### Work request
Tell how many lines of the data below have the string "csrWrite" in them. Say nothing more.

### Available data
---+---
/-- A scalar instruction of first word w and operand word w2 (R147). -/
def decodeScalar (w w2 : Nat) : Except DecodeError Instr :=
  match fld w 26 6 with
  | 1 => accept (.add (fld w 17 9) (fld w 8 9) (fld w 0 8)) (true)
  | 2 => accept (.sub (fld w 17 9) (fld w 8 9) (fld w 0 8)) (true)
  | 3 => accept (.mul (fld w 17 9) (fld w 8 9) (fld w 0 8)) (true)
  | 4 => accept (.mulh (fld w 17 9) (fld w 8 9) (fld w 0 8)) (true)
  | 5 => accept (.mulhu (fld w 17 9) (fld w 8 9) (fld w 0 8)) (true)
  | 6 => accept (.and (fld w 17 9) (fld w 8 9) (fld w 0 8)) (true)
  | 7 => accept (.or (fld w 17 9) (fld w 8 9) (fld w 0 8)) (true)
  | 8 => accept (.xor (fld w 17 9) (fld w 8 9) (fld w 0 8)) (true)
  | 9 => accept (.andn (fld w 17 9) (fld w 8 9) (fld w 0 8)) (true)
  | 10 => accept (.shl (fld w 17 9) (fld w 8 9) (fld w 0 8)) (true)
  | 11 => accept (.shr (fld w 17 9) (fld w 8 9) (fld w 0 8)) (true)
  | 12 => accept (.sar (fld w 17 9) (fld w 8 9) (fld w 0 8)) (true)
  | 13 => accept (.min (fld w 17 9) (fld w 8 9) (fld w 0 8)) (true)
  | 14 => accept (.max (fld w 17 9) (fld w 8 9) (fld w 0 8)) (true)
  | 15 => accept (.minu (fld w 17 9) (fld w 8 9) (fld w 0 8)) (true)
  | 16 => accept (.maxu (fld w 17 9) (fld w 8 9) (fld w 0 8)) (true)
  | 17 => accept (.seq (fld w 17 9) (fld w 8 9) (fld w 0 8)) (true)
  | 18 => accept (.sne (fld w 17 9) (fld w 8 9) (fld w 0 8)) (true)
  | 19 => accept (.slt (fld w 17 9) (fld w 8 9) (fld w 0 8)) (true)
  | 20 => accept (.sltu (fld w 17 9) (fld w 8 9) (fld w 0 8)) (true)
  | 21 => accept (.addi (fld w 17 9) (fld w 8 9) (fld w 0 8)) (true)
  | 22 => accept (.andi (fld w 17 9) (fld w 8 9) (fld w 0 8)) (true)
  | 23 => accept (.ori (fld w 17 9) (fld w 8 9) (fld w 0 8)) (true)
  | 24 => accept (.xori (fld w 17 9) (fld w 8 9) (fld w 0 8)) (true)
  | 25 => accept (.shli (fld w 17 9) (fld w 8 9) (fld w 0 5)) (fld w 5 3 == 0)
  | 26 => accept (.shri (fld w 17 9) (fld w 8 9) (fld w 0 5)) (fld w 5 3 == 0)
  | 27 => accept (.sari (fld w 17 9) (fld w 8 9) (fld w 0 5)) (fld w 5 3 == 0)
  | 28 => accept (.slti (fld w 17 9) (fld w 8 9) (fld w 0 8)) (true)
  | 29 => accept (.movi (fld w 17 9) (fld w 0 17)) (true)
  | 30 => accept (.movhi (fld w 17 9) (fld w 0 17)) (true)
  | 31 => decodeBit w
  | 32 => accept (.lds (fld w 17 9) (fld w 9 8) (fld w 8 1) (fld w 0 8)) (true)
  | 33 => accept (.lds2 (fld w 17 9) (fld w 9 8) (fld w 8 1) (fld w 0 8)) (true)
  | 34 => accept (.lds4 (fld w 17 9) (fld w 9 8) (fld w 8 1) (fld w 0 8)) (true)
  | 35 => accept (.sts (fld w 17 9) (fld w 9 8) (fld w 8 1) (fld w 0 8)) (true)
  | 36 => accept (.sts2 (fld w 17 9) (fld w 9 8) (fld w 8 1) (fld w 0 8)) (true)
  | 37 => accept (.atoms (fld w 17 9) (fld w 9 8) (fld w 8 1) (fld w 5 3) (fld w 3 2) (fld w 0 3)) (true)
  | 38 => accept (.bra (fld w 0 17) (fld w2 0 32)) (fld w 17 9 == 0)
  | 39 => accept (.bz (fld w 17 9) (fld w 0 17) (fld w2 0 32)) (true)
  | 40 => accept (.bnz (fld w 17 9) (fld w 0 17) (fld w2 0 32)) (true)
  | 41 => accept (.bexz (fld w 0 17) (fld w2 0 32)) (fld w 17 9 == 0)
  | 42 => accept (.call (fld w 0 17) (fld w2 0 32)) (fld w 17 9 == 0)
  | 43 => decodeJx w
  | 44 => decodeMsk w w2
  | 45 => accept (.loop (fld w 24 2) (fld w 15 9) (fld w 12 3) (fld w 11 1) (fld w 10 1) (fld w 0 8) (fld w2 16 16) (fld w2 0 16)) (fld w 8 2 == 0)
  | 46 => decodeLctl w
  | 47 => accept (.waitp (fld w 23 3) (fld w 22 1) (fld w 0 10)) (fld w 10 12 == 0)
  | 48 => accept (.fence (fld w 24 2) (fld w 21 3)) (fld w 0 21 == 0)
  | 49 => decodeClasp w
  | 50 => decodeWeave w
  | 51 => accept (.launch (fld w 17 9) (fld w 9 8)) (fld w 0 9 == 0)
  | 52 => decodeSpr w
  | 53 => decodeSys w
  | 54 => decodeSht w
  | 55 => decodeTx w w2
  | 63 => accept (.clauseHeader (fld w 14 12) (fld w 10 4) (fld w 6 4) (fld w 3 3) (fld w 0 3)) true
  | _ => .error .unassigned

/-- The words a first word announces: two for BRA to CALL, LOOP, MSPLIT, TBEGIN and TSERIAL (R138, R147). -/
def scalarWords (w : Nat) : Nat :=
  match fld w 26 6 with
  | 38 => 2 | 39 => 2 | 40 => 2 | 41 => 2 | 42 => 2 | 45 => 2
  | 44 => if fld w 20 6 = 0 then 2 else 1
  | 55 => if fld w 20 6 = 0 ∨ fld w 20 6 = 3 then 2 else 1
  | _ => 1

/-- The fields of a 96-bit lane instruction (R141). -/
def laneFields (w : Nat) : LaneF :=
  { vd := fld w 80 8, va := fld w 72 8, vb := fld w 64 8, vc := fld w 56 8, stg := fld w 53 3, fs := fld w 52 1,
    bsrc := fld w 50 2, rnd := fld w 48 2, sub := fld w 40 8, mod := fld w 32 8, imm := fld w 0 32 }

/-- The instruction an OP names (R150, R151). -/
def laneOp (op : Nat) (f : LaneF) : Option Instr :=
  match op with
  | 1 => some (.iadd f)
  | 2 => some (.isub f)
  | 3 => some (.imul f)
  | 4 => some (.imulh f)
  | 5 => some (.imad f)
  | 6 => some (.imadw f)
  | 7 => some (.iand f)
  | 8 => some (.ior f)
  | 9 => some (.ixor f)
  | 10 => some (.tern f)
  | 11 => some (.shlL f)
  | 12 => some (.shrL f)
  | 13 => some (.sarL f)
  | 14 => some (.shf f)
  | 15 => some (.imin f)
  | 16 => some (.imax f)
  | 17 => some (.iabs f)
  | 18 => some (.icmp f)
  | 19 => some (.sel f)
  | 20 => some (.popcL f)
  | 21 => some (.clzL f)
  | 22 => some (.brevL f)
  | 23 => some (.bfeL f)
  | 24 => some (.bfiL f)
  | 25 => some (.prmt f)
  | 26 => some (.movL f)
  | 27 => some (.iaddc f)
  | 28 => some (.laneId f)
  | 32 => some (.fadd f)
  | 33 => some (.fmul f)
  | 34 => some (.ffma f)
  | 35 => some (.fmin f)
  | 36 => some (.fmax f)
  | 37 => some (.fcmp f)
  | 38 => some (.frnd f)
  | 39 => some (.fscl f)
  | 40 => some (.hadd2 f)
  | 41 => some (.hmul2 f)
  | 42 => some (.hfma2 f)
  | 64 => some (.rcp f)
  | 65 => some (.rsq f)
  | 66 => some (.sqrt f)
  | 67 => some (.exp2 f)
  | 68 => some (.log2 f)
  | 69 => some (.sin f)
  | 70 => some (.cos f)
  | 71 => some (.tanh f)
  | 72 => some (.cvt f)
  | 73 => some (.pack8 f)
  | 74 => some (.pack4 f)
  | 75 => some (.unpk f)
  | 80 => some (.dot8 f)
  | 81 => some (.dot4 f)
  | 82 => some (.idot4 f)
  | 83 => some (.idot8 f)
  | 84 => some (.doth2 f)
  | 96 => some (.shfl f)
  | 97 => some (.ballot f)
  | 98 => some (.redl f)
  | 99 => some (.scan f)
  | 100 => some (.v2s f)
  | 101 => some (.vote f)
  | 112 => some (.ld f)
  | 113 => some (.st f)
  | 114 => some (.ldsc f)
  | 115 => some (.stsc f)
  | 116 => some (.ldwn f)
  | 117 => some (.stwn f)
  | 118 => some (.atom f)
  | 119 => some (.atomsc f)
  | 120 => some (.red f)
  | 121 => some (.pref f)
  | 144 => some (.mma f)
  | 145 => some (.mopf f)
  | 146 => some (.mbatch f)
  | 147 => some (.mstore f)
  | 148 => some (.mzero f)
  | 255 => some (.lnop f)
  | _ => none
---+---
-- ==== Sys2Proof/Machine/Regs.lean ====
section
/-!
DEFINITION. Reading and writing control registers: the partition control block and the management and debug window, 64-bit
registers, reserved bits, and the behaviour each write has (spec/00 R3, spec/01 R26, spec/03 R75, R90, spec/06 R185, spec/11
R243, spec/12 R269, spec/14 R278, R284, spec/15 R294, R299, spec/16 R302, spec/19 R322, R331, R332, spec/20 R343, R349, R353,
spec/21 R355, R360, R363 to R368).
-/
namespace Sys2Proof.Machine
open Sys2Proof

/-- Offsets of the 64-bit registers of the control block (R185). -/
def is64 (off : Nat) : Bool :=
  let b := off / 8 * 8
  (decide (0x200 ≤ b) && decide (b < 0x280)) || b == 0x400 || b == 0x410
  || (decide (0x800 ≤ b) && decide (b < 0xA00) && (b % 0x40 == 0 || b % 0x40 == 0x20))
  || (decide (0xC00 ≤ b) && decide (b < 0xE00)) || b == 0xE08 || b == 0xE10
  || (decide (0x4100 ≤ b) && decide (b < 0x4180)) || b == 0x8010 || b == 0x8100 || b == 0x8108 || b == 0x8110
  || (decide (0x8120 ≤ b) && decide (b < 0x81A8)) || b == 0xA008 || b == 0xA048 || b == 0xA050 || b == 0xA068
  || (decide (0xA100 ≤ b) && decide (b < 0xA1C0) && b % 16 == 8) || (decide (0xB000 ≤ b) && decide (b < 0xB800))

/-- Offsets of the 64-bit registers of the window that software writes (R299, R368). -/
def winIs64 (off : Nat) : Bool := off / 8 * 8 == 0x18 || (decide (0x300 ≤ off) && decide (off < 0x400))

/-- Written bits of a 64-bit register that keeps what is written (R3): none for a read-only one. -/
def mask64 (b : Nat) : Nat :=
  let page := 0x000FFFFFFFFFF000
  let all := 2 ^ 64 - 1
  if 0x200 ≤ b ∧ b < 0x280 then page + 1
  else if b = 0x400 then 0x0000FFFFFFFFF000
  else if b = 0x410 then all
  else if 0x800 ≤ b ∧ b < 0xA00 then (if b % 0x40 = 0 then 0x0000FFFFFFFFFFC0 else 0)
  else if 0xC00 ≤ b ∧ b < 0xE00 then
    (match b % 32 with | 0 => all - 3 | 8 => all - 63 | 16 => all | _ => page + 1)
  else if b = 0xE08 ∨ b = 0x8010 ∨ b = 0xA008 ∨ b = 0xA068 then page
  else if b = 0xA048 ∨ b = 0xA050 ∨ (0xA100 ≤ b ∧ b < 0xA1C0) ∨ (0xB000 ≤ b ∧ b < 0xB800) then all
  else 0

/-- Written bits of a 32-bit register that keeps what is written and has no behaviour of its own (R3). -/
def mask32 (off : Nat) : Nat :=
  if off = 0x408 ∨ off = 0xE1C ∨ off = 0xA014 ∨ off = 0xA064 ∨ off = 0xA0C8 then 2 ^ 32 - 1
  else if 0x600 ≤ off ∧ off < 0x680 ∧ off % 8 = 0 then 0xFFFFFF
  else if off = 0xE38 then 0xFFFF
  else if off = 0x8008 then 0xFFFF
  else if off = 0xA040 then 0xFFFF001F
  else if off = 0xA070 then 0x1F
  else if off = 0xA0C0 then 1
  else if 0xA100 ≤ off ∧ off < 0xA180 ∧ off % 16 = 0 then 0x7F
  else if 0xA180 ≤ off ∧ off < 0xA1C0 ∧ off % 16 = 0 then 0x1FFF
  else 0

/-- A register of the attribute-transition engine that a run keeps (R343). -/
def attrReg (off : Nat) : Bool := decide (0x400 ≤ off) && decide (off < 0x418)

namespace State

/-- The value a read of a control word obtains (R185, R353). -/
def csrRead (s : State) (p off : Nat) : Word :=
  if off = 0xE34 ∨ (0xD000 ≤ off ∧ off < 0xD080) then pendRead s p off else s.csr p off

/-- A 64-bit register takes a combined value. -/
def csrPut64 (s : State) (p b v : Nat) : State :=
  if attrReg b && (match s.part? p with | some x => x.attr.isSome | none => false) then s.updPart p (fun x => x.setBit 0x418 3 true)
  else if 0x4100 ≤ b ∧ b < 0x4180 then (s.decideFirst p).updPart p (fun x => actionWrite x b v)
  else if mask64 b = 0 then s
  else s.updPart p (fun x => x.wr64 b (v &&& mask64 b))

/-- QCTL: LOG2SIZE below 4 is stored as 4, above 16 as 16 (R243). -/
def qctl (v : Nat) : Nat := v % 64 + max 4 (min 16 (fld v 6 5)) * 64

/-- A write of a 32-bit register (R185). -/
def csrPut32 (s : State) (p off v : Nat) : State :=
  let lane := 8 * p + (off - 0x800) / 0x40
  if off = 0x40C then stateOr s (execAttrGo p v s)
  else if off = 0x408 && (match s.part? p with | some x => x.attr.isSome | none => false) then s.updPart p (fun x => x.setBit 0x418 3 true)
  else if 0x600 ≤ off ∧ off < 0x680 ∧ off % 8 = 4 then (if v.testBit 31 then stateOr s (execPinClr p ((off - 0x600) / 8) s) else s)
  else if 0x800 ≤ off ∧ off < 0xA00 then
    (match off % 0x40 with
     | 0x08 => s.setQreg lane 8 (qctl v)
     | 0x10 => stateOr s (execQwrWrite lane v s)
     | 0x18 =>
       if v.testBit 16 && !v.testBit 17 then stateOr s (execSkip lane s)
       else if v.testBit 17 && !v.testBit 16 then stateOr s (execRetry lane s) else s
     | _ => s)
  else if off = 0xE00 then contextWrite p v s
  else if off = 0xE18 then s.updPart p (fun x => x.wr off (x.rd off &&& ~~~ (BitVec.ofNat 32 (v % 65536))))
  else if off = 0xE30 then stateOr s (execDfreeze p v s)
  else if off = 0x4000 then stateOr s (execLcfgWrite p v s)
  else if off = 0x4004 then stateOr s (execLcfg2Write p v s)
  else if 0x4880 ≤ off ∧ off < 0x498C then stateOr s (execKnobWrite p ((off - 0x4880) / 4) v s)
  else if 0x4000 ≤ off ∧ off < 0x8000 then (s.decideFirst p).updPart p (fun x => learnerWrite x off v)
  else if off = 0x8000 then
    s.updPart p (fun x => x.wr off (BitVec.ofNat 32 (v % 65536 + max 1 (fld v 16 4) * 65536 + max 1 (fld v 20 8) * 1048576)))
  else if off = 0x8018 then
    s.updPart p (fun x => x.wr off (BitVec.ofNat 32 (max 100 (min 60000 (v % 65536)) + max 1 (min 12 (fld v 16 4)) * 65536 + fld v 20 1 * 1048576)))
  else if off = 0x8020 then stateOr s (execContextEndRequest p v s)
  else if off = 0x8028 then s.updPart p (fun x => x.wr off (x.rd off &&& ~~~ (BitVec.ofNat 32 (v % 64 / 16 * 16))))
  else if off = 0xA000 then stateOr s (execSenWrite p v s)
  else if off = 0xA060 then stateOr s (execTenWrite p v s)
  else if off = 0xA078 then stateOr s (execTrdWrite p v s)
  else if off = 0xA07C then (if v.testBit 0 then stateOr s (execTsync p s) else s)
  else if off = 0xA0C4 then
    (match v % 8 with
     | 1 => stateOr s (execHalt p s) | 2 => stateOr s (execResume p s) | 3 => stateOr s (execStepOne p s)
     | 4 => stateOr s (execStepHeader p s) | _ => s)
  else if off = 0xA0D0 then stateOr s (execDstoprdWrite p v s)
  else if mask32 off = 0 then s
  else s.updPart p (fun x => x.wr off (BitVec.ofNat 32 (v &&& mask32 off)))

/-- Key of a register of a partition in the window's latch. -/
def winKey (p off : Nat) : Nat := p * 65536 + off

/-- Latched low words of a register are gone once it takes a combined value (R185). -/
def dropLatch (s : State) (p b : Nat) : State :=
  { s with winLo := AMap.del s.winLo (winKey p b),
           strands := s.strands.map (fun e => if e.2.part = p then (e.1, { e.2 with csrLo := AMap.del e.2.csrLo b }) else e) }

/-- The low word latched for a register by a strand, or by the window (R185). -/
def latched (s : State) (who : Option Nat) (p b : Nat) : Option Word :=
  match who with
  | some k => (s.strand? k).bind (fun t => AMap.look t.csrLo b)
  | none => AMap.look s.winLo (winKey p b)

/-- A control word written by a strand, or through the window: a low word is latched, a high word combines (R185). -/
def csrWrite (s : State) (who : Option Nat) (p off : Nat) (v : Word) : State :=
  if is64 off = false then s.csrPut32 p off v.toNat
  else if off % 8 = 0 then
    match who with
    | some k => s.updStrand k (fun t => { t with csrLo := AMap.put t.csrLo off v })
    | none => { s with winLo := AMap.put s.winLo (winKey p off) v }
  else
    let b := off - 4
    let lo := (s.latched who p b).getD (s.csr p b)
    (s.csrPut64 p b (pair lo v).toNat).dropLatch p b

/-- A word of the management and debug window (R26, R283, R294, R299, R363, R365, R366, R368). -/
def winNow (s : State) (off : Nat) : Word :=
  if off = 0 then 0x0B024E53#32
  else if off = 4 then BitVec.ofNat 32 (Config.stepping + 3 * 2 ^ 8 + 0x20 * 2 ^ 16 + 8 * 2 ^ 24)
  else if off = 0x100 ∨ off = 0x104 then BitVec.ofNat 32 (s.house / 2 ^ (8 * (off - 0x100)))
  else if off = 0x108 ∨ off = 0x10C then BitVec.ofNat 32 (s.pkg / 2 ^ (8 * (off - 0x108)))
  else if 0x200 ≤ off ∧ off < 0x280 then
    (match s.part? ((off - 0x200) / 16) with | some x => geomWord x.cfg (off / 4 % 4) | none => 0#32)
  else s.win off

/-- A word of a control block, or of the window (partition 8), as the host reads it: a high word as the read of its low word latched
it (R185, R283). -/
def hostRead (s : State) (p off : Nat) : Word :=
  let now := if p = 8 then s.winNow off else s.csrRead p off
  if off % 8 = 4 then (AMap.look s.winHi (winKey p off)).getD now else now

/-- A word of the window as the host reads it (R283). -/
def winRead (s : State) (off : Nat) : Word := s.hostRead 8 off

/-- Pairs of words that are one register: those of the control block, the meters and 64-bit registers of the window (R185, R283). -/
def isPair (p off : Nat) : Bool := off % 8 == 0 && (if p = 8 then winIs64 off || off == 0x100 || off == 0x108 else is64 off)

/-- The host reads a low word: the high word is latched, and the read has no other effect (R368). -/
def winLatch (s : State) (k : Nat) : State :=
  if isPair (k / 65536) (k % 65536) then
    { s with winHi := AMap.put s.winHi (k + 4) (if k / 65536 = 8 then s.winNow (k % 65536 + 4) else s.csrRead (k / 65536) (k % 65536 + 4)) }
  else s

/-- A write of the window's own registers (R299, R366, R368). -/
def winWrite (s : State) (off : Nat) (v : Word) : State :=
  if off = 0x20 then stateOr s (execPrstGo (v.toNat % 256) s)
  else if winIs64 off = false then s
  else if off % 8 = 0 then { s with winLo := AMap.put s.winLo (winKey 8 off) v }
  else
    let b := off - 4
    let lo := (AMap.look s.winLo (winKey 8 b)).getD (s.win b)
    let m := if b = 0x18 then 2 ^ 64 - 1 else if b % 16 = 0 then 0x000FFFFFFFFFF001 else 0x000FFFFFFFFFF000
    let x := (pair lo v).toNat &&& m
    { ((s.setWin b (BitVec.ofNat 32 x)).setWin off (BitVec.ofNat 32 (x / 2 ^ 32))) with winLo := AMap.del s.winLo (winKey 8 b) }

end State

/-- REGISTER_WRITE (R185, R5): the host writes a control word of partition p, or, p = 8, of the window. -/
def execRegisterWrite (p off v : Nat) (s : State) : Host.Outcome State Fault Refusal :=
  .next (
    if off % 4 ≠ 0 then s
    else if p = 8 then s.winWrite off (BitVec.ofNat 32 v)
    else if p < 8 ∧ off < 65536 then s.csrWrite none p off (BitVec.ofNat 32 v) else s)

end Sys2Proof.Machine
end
---+---
### Worked solution
2